◆ **INSTRUCTIONS FOR THE TASK**
A word-for-word repetition of all the entries is required.
*** Opening of RECORDS PROVIDED ***
theorem onQuery_ok (hok : t.queryOk m = true) (go : State) : t.onQuery m go = go := if_pos hok
theorem serveStatus_ok (hsize : 4 ≤ m.body.length) (hkind : queryKind m = 0) (hok : t.queryOk m = true) :
    t.serveStatus m = t.answer m 0 t.statusBody := by
  rw [State.serveStatus, if_neg (by omega), onQuery_ok hok]
/-- The copies a QUERY INVENTORY names: of one heat, or of all four in order (R403). -/
def State.inventoryOf (t : State) (m : Msg) : List Bytes :=
  match (List.finRange 4)[msgHeat m]? with
  | some hi => t.inventory hi
  | none => (List.finRange 4).flatMap t.inventory
theorem serveInventory_ok (hok : t.queryOk m = true) :
    t.serveInventory m = t.answer m 0 (natLE 4 (t.inventoryOf m).length ++ List.replicate 12 0 ++ (t.inventoryOf m).flatten) := by
  rw [State.serveInventory, onQuery_ok hok]
  rfl
theorem inventoryOf_heat {hi : Fin 4} (hheat : msgHeat m = hi.val) : t.inventoryOf m = t.inventory hi := by
  simp only [State.inventoryOf, finRange4 hheat]
theorem inventoryOf_all (hheat : msgHeat m = 0xFF) :
    t.inventoryOf m = t.inventory 0 ++ t.inventory 1 ++ t.inventory 2 ++ t.inventory 3 := by
  simp only [State.inventoryOf, hheat]
  simp [List.finRange_succ]
theorem serveAttest_ok (hsize : 48 ≤ m.body.length) (hok : t.queryOk m = true) (hup : t.com.boot.security = .up) :
    let q := t.quote (msgHeat m) (bytesAt m.body 16 32)
    t.serveAttest m = t.useFree.answer m 0 (q ++ bytesAt (Config.deviceSignature t.free q) 0 17088
      ++ bytesAt Config.deviceKey 0 32 ++ bytesAt Config.serial 0 16 ++ bytesAt Config.certificate 0 7856) := by
  intro q
  rw [State.serveAttest, if_neg (by omega), onQuery_ok hok, if_neg (by simp [hup])]
theorem serveSnapshot_ok (hsize : 14 ≤ m.body.length) (hsub : querySub m = 0) (hrsv : leAt m.body 9 1 = 0) (hok : t.queryOk m = true)
    (hfrom : 1 ≤ leAt m.body 8 1) (hto : leAt m.body 8 1 ≤ 9)
    (hinst : leAt m.body 10 2 + leAt m.body 12 2 ≤ ctrInstances t.com.boot.order (leAt m.body 8 1))
    (hlen : leAt m.body 12 2 * instanceSize (leAt m.body 8 1) ≤ mib) :
    t.serveSnapshot m = t.answer m 0 ((List.range (leAt m.body 12 2)).flatMap (fun i => t.instanceBytes (leAt m.body 8 1) (leAt m.body 10 2 + i))) := by
  simp only [State.serveSnapshot]
  rw [if_neg (by omega), onQuery_ok hok, if_neg (by omega)]
theorem serveSplits_ok (hsize : 24 ≤ m.body.length) (hrsv : leAt m.body 9 7 = 0) (hok : t.queryOk m = true) {c : Fin 64}
    (hcl : leAt m.body 8 1 = c.val) :
    t.serveSplits m = t.answer m 0 (natLE 8 (t.cl c).splitDropped ++
      (((t.cl c).splits.filter (fun r => leAt m.body 16 8 ≤ r.seq)).take 1024).flatMap SplitRec.bytes) := by
  rw [State.serveSplits, if_neg (by omega), onQuery_ok hok, finRange64 hcl]
theorem serveDump_ok (hsize : 28 ≤ m.body.length) (hrsv : leAt m.body 9 7 = 0) (hok : t.queryOk m = true) {d : Dump}
    (hdump : t.com.store.dumps.find? (fun d => d.slot == leAt m.body 8 1) = some d) (hmib : leAt m.body 24 4 ≤ mib)
    (hlen : leAt m.body 16 8 + leAt m.body 24 4 ≤ d.len) :
    t.serveDump m = (if d.slot = 0xFF then t else t.countRead (leAt m.body 24 4)).answer m 0
      ((List.range (leAt m.body 24 4)).map (fun i => dumpByteAt d (leAt m.body 16 8 + i))) := by
  simp only [State.serveDump]
  rw [if_neg (by omega), onQuery_ok hok, hdump]
  exact if_neg (by omega)
theorem serveLifelog_ok (hsize : 12 ≤ m.body.length) (hup : t.com.boot.security = .up) (hmib : leAt m.body 8 4 ≤ mib)
    (hlen : leAt m.body 0 8 + leAt m.body 8 4 ≤ 992 * 4096) :
    t.serveLifelog m = t.answer m 0 (t.flashGet (0x20000 + leAt m.body 0 8) (leAt m.body 8 4)) := by
  simp only [State.serveLifelog]
  rw [if_neg (by omega), if_neg (by simp [hup]), if_neg (by omega)]

end

/-- Settles O22: a request that is accepted is served (`accepted_next`), each by its own lemma. -/
theorem queriesAnswer : Obligations.QueriesAnswer := by
  intro s m k t
  refine ⟨fun ha => ?_, fun ha hsize hkind hok => ?_, fun ha hok => ?_, fun ha hsize hok hup => ?_,
    fun ha hsize hsub hrsv hok => ?_, fun ha hsize hrsv hok c hcl => ?_,
    fun ha hsize hrsv hok d hdump hmib hlen => ?_, fun ha hsize hup hmib hlen => ?_⟩
  · exact accepted_next (go := State.serveDetach m) ha rfl rfl
  · exact accepted_next (go := State.serveStatus m) ha rfl (serveStatus_ok (t := t) hsize hkind hok)
  · exact ⟨t.inventoryOf m, accepted_next (go := State.serveInventory m) ha rfl (serveInventory_ok (t := t) hok),
      fun hi hheat => inventoryOf_heat hheat, inventoryOf_all⟩
  · exact accepted_next (go := State.serveAttest m) ha rfl (serveAttest_ok (t := t) hsize hok hup)
  · intro g first n hfrom hto hinst hlen
    exact accepted_next (go := State.serveSnapshot m) ha rfl (serveSnapshot_ok (t := t) hsize hsub hrsv hok hfrom hto hinst hlen)
  · exact accepted_next (go := State.serveSplits m) ha rfl (serveSplits_ok (t := t) hsize hrsv hok hcl)
  · exact accepted_next (go := State.serveDump m) ha rfl (serveDump_ok (t := t) hsize hrsv hok hdump hmib hlen)
  · exact accepted_next (go := State.serveLifelog m) ha rfl (serveLifelog_ok (t := t) hsize hup hmib hlen)

/-! LOAD_FW (R370, R382, R396). -/

section
variable {t : State} {m : Msg} {ok : Bool} (hfree : ∀ h, (t.heat h).phase = .free) (hup : t.com.boot.security = .up)
  (hsize : 16 ≤ m.body.length) (hmib : m.body.length ≤ mib + 16) (hrsv : leAt m.body 8 8 = 0)
  (hnext : leAt m.body 0 8 = t.com.boot.fwChunks.length) (hfit : t.com.boot.fwChunks.length + m.body.length - 16 ≤ 16777216)
include hfree hup hsize hmib hrsv hnext hfit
*** Close of RECORDS PROVIDED ***
◆ **ANSWER AREA**
theorem onQuery_ok (hok : t.queryOk m = true) (go : State) : t.onQuery m go = go := if_pos hok
theorem serveStatus_ok (hsize : 4 ≤ m.body.length) (hkind : queryKind m = 0) (hok : t.queryOk m = true) :
    t.serveStatus m = t.answer m 0 t.statusBody := by
  rw [State.serveStatus, if_neg (by omega), onQuery_ok hok]
/-- The copies a QUERY INVENTORY names: of one heat, or of all four in order (R403). -/
def State.inventoryOf (t : State) (m : Msg) : List Bytes :=
  match (List.finRange 4)[msgHeat m]? with
  | some hi => t.inventory hi
  | none => (List.finRange 4).flatMap t.inventory
theorem serveInventory_ok (hok : t.queryOk m = true) :
    t.serveInventory m = t.answer m 0 (natLE 4 (t.inventoryOf m).length ++ List.replicate 12 0 ++ (t.inventoryOf m).flatten) := by
  rw [State.serveInventory, onQuery_ok hok]
  rfl
theorem inventoryOf_heat {hi : Fin 4} (hheat : msgHeat m = hi.val) : t.inventoryOf m = t.inventory hi := by
  simp only [State.inventoryOf, finRange4 hheat]
theorem inventoryOf_all (hheat : msgHeat m = 0xFF) :
    t.inventoryOf m = t.inventory 0 ++ t.inventory 1 ++ t.inventory 2 ++ t.inventory 3 := by
  simp only [State.inventoryOf, hheat]
  simp [List.finRange_succ]
theorem serveAttest_ok (hsize : 48 ≤ m.body.length) (hok : t.queryOk m = true) (hup : t.com.boot.security = .up) :
    let q := t.quote (msgHeat m) (bytesAt m.body 16 32)
    t.serveAttest m = t.useFree.answer m 0 (q ++ bytesAt (Config.deviceSignature t.free q) 0 17088
      ++ bytesAt Config.deviceKey 0 32 ++ bytesAt Config.serial 0 16 ++ bytesAt Config.certificate 0 7856) := by
  intro q
  rw [State.serveAttest, if_neg (by omega), onQuery_ok hok, if_neg (by simp [hup])]
theorem serveSnapshot_ok (hsize : 14 ≤ m.body.length) (hsub : querySub m = 0) (hrsv : leAt m.body 9 1 = 0) (hok : t.queryOk m = true)
    (hfrom : 1 ≤ leAt m.body 8 1) (hto : leAt m.body 8 1 ≤ 9)
    (hinst : leAt m.body 10 2 + leAt m.body 12 2 ≤ ctrInstances t.com.boot.order (leAt m.body 8 1))
    (hlen : leAt m.body 12 2 * instanceSize (leAt m.body 8 1) ≤ mib) :
    t.serveSnapshot m = t.answer m 0 ((List.range (leAt m.body 12 2)).flatMap (fun i => t.instanceBytes (leAt m.body 8 1) (leAt m.body 10 2 + i))) := by
  simp only [State.serveSnapshot]
  rw [if_neg (by omega), onQuery_ok hok, if_neg (by omega)]
theorem serveSplits_ok (hsize : 24 ≤ m.body.length) (hrsv : leAt m.body 9 7 = 0) (hok : t.queryOk m = true) {c : Fin 64}
    (hcl : leAt m.body 8 1 = c.val) :
    t.serveSplits m = t.answer m 0 (natLE 8 (t.cl c).splitDropped ++
      (((t.cl c).splits.filter (fun r => leAt m.body 16 8 ≤ r.seq)).take 1024).flatMap SplitRec.bytes) := by
  rw [State.serveSplits, if_neg (by omega), onQuery_ok hok, finRange64 hcl]
theorem serveDump_ok (hsize : 28 ≤ m.body.length) (hrsv : leAt m.body 9 7 = 0) (hok : t.queryOk m = true) {d : Dump}
    (hdump : t.com.store.dumps.find? (fun d => d.slot == leAt m.body 8 1) = some d) (hmib : leAt m.body 24 4 ≤ mib)
    (hlen : leAt m.body 16 8 + leAt m.body 24 4 ≤ d.len) :
    t.serveDump m = (if d.slot = 0xFF then t else t.countRead (leAt m.body 24 4)).answer m 0
      ((List.range (leAt m.body 24 4)).map (fun i => dumpByteAt d (leAt m.body 16 8 + i))) := by
  simp only [State.serveDump]
  rw [if_neg (by omega), onQuery_ok hok, hdump]
  exact if_neg (by omega)
theorem serveLifelog_ok (hsize : 12 ≤ m.body.length) (hup : t.com.boot.security = .up) (hmib : leAt m.body 8 4 ≤ mib)
    (hlen : leAt m.body 0 8 + leAt m.body 8 4 ≤ 992 * 4096) :
    t.serveLifelog m = t.answer m 0 (t.flashGet (0x20000 + leAt m.body 0 8) (leAt m.body 8 4)) := by
  simp only [State.serveLifelog]
  rw [if_neg (by omega), if_neg (by simp [hup]), if_neg (by omega)]

end

/-- Settles O22: a request that is accepted is served (`accepted_next`), each by its own lemma. -/
theorem queriesAnswer : Obligations.QueriesAnswer := by
  intro s m k t
  refine ⟨fun ha => ?_, fun ha hsize hkind hok => ?_, fun ha hok => ?_, fun ha hsize hok hup => ?_,
    fun ha hsize hsub hrsv hok => ?_, fun ha hsize hrsv hok c hcl => ?_,
    fun ha hsize hrsv hok d hdump hmib hlen => ?_, fun ha hsize hup hmib hlen => ?_⟩
  · exact accepted_next (go := State.serveDetach m) ha rfl rfl
  · exact accepted_next (go := State.serveStatus m) ha rfl (serveStatus_ok (t := t) hsize hkind hok)
  · exact ⟨t.inventoryOf m, accepted_next (go := State.serveInventory m) ha rfl (serveInventory_ok (t := t) hok),
      fun hi hheat => inventoryOf_heat hheat, inventoryOf_all⟩
  · exact accepted_next (go := State.serveAttest m) ha rfl (serveAttest_ok (t := t) hsize hok hup)
  · intro g first n hfrom hto hinst hlen
    exact accepted_next (go := State.serveSnapshot m) ha rfl (serveSnapshot_ok (t := t) hsize hsub hrsv hok hfrom hto hinst hlen)
  · exact accepted_next (go := State.serveSplits m) ha rfl (serveSplits_ok (t := t) hsize hrsv hok hcl)
  · exact accepted_next (go := State.serveDump m) ha rfl (serveDump_ok (t := t) hsize hrsv hok hdump hmib hlen)
  · exact accepted_next (go := State.serveLifelog m) ha rfl (serveLifelog_ok (t := t) hsize hup hmib hlen)

/-! LOAD_FW (R370, R382, R396). -/

section
variable {t : State} {m : Msg} {ok : Bool} (hfree : ∀ h, (t.heat h).phase = .free) (hup : t.com.boot.security = .up)
  (hsize : 16 ≤ m.body.length) (hmib : m.body.length ≤ mib + 16) (hrsv : leAt m.body 8 8 = 0)
  (hnext : leAt m.body 0 8 = t.com.boot.fwChunks.length) (hfit : t.com.boot.fwChunks.length + m.body.length - 16 ≤ 16777216)
include hfree hup hsize hmib hrsv hnext hfit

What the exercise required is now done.